§ **INFORMATION**:
-- ==== Sys2Proof/Machine/Copies.lean ====
section
/-!
DEFINITION. COPY descriptors (11_host_and_command.md R354; R71, R215, R297, R298, R336, R339, R358).
-/
namespace Sys2Proof.Machine

/-- Formats and length of a COPY, and whether they break the rules on whole elements and blocks (R71, R354). -/
def copyIn (d : Desc) : Nat := d.f 0x29 1 % 16
def copyOut (d : Desc) : Nat := d.f 0x2A 1 % 16
def copyLen (d : Desc) : Nat := d.f 0x20 8
def copyBad (d : Desc) : Bool := copyIn d != copyOut d && (convCount (copyIn d) (copyOut d) (copyLen d)).isNone

/-- Bytes a COPY writes. -/
def copyOutLen (d : Desc) : Nat := xferOutLen (copyIn d) (copyOut d) (copyLen d)

/-- ADDRESS_FAULT or PATH_RESET of a device area, or 0 (R203, R254, R359). -/
def State.areaFault (s : State) (a n : Nat) (write : Bool) : Nat :=
  if !s.mapOk a n write then 0x20 else if s.areaReset a n then 0x11 else if !s.liveOk a n then 0x20 else 0

/-- Place from which the command path copies: the I/O die of the active command port (R20, R341). -/
def State.cmdPlace (s : State) : Nat := 12 + s.rd F.HST_CTRL_ACTIVE

/-- Whether a copy waits for the home of an area: it takes no access, is out of reach, or, where the copy writes, earlier writes wait
there (R20, R172, R210, R217, R218). -/
def State.copyWaits (s : State) (a n : Nat) (write : Bool) : Bool :=
  s.areaBusy a n || (write && s.areaQueued a n) || (s.mapOk a n write && !s.areaOpen s.cmdPlace a n)

def firstStatus : List Nat → Nat
  | [] => 0
  | a :: r => if a = 0 then firstStatus r else a

/-- COPY_DEVICE_TO_DEVICE: the bytes move, converted or with their poison marks; a home where accesses wait keeps it (R215, R354). -/
def execCopyDeviceToDevice (seq : BitVec 32) (s : State) : Out :=
  match s.desc seq.toNat with
  | none => .next s
  | some d =>
    if s.copyWaits (d.f 0x10 8) (copyLen d) false || s.copyWaits (d.f 0x18 8) (copyOutLen d) true then .next s
    else .next (s.startDesc seq (fun d => descType d.bytes == 2 && d.f 0x28 1 == 0) fun t d =>
      let src := d.f 0x10 8
      let dst := d.f 0x18 8
      let v := firstStatus [if copyBad d then 0x40 else 0, t.areaFault src (copyLen d) false, t.areaFault dst (copyOutLen d) true]
      if v ≠ 0 then t.finishDesc d.seq v 0 0
      else match State.copyRow t.cmdPlace (t.askHomes t.cmdPlace [(src, copyLen d), (dst, copyOutLen d)]) src dst (copyLen d) (copyIn d)
          (copyOut d) with
        | ⟨t1, none⟩ => t1.finishDesc d.seq 0 0 0
        | ⟨t1, some _⟩ => t1.finishDesc d.seq 0x60 0 0)

/-- COPY_HOST_TO_DEVICE: the bytes read from host memory, which waits while no command port reaches it, are written, converted where the
descriptor says so (R339, R354). -/
def execCopyHostToDevice (seq : BitVec 32) (data : List (BitVec 8)) (s : State) : Out :=
  match s.desc seq.toNat with
  | none => .next s
  | some d =>
    if !s.portOpen || s.copyWaits (d.f 0x18 8) (copyOutLen d) true then .next s
    else .next (s.startDesc seq (fun d => descType d.bytes == 2 && d.f 0x28 1 == 1) fun t d =>
      let src := d.f 0x10 8
      let dst := d.f 0x18 8
      let n := copyLen d
      let v := firstStatus [if copyBad d then 0x40 else 0, t.areaFault dst (copyOutLen d) true]
      if !t.ddrOk src n then t.finishDesc d.seq 0x20 0 (max src t.cmd.ddr)
      else if v ≠ 0 then t.finishDesc d.seq v 0 0
      else if copyIn d = copyOut d then (t.store dst (data.take n)).finishDesc d.seq 0 0 0
      else
        let k := (convCount (copyIn d) (copyOut d) n).getD 0
        (storePieces dst (convPieces (fun i => data.getD i 0) 0 (copyIn d) (copyOut d) k k) t).finishDesc d.seq 0 0 0)

/-- A converting copy to the host: it stops at poisoned data, or at an address outside DDR5 before anything is written
(R215, R339, R354). -/
def State.convToHost (s : State) (d : Desc) : State :=
  let src := d.f 0x10 8
  let dst := d.f 0x18 8
  let n := (convCount (copyIn d) (copyOut d) (copyLen d)).getD 0
  let k := s.cleanCount (copyIn d) (copyOut d) n src
  let ps := convPieces (fun off => s.byteAt off) src (copyIn d) (copyOut d) n k
  if s.absent then (s.discardHost 1).finishDesc d.seq 0 0 0
  else if !s.ddrOk dst (copyOutLen d) then s.finishDesc d.seq 0x20 0 (max dst s.cmd.ddr)
  else
    let s1 := ps.foldl (fun (t : State) (p : Nat × List Byte) => t.hostStore (dst + p.1) p.2) s
    s1.finishDesc d.seq (if k = n then 0 else 0x60) 0 0

/-- COPY_DEVICE_TO_HOST: device bytes are written to host memory; poisoned data never leaves (R215, R336, R354). -/
def execCopyDeviceToHost (seq : BitVec 32) (s : State) : Out :=
  match s.desc seq.toNat with
  | none => .next s
  | some d =>
    if (!s.absent && !s.hostOpen) || s.copyWaits (d.f 0x10 8) (copyLen d) false then .next s
    else .next (s.startDesc seq (fun d => descType d.bytes == 2 && d.f 0x28 1 == 2) fun t d =>
      let src := d.f 0x10 8
      let v := firstStatus [if copyBad d then 0x40 else 0, t.areaFault src (copyLen d) false]
      if v ≠ 0 then t.finishDesc d.seq v 0 0
      else if copyIn d = copyOut d then
        let r := t.toHost src (d.f 0x18 8) (copyLen d)
        r.1.finishDesc d.seq r.2.2.1 0 r.2.2.2
      else t.convToHost d)

/-! ## Remote copies -/

/-- Send the pieces of a remote copy, over the dies with a path in rotation (R298, R354). -/
def State.sendCopy (seq x raddr laddr : Nat) (write : Bool) : Nat → List (Nat × Nat × Bool) → State → State
  | _, [], s => s
  | i, (off, n, last) :: r, s =>
    let dst := x % 1024
    let far := !s.sameRack dst
    let q0 := lineHash raddr % 4
    let dies := s.bulkDies q0 dst
    let q := dies.getD (i % max dies.length 1) q0
    let pk : Pkt := { op := if write then 4 else 5, flags := 2 * b2n last, addr := raddr + off, window := x / 2 ^ 10 % 256, target := dst,
                      key := x / 2 ^ 18 % 2 ^ 24, len := n, tag := seq, data := if write then s.bytes (laddr + off) n else [] }
    let own : Own := ⟨if write then 2 else 4, seq, 0, 0, off, n, if far && !write then (raddr + off) % 4096 else 0⟩
    State.sendCopy seq x raddr laddr write (i + 1) r (s.place1 q (16 * q) (if write then 5 else 4) false (12 + q) pk own)

/-- A remote copy starts: an own-device target is carried out here, an unreachable one fails, else its packets go out
(R70, R215, R297, R354, R358). -/
def State.startCopy (s : State) (d : Desc) (write : Bool) : State :=
  let n := copyLen d
  let x := d.f 0x30 8
  let dst := x % 1024
  let laddr := if write then d.f 0x10 8 else d.f 0x18 8
  let raddr := if write then d.f 0x18 8 else d.f 0x10 8
  let v := s.areaFault laddr n (!write)
  if v ≠ 0 then s.finishDesc d.seq v 0 0
  else if write ∧ s.anyBad laddr n then s.finishDesc d.seq 0x60 0 0
  else if dst = s.device then
    let w := s.accessCheck (x / 2 ^ 10 % 256) (x / 2 ^ 18 % 2 ^ 24) (if write then 1 else 0) raddr n
    if w ≠ 0 then s.finishDesc d.seq w dst 0
    else (if write then s.store raddr (s.bytes laddr n) else s.store laddr (s.bytes raddr n)).finishDesc d.seq 0 0 0
  else if !s.reachable dst then s.finishDesc d.seq 0x12 dst 0
  else
    let ps := s.copyPieces dst raddr n write
    let o : DescOp := ⟨ps.length, 0, 0, laddr⟩
    State.sendCopy d.seq x raddr laddr write 0 ps
      { s with rack := { s.rack with descOps := tput (fun _ => ⟨0, 0, 0, 0⟩) s.rack.descOps d.seq o } }

/-- Whether a remote copy waits for the homes of its areas on this device (R217, R218). -/
def State.remoteWaits (s : State) (seq : Nat) (write : Bool) : Bool :=
  match s.desc seq with
  | none => false
  | some d =>
    let laddr := if write then d.f 0x10 8 else d.f 0x18 8
    let raddr := if write then d.f 0x18 8 else d.f 0x10 8
    s.copyWaits laddr (copyLen d) (!write) || (d.f 0x30 8 % 1024 == s.device && s.copyWaits raddr (copyLen d) write)

/-- COPY_TO_REMOTE: device memory to a window of another device (R354). -/
def execCopyToRemote (seq : BitVec 32) (s : State) : Out :=
  if s.remoteWaits seq.toNat true then .next s
  else .next (s.startDesc seq (fun d => descType d.bytes == 2 && d.f 0x28 1 == 3) fun t d => t.startCopy d true)

/-- COPY_FROM_REMOTE: a window of another device to device memory (R354). -/
def execCopyFromRemote (seq : BitVec 32) (s : State) : Out :=
  if s.remoteWaits seq.toNat false then .next s
  else .next (s.startDesc seq (fun d => descType d.bytes == 2 && d.f 0x28 1 == 4) fun t d => t.startCopy d false)

end Sys2Proof.Machine
end

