-- ==== Sys2Proof/Machine/Dispatch.lean ====
section
/-!
DEFINITION. The dispatch: one arm per constructor of Instr, each one direct call of its meaning.
-/
namespace Sys2Proof.Machine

§ **WORK TO BE COMPLETED**: Beginning at the line with "converted where the" and ending at the line with "else if v ≠", reproduce each line of the data above exactly, and add no other lines.

§ **FINAL ANSWER**:
/-- COPY_HOST_TO_DEVICE: the bytes read from host memory, which waits while no command port reaches it, are written, converted where the
descriptor says so (R339, R354). -/
def execCopyHostToDevice (seq : BitVec 32) (data : List (BitVec 8)) (s : State) : Out :=
  match s.desc seq.toNat with
  | none => .next s
  | some d =>
    if !s.portOpen || s.copyWaits (d.f 0x18 8) (copyOutLen d) true then .next s
    else .next (s.startDesc seq (fun d => descType d.bytes == 2 && d.f 0x28 1 == 1) fun t d =>
      let src := d.f 0x10 8
      let dst := d.f 0x18 8
      let n := copyLen d
      let v := firstStatus [if copyBad d then 0x40 else 0, t.areaFault dst (copyOutLen d) true]
      if !t.ddrOk src n then t.finishDesc d.seq 0x20 0 (max src t.cmd.ddr)
      else if v ≠ 0 then t.finishDesc d.seq v 0 0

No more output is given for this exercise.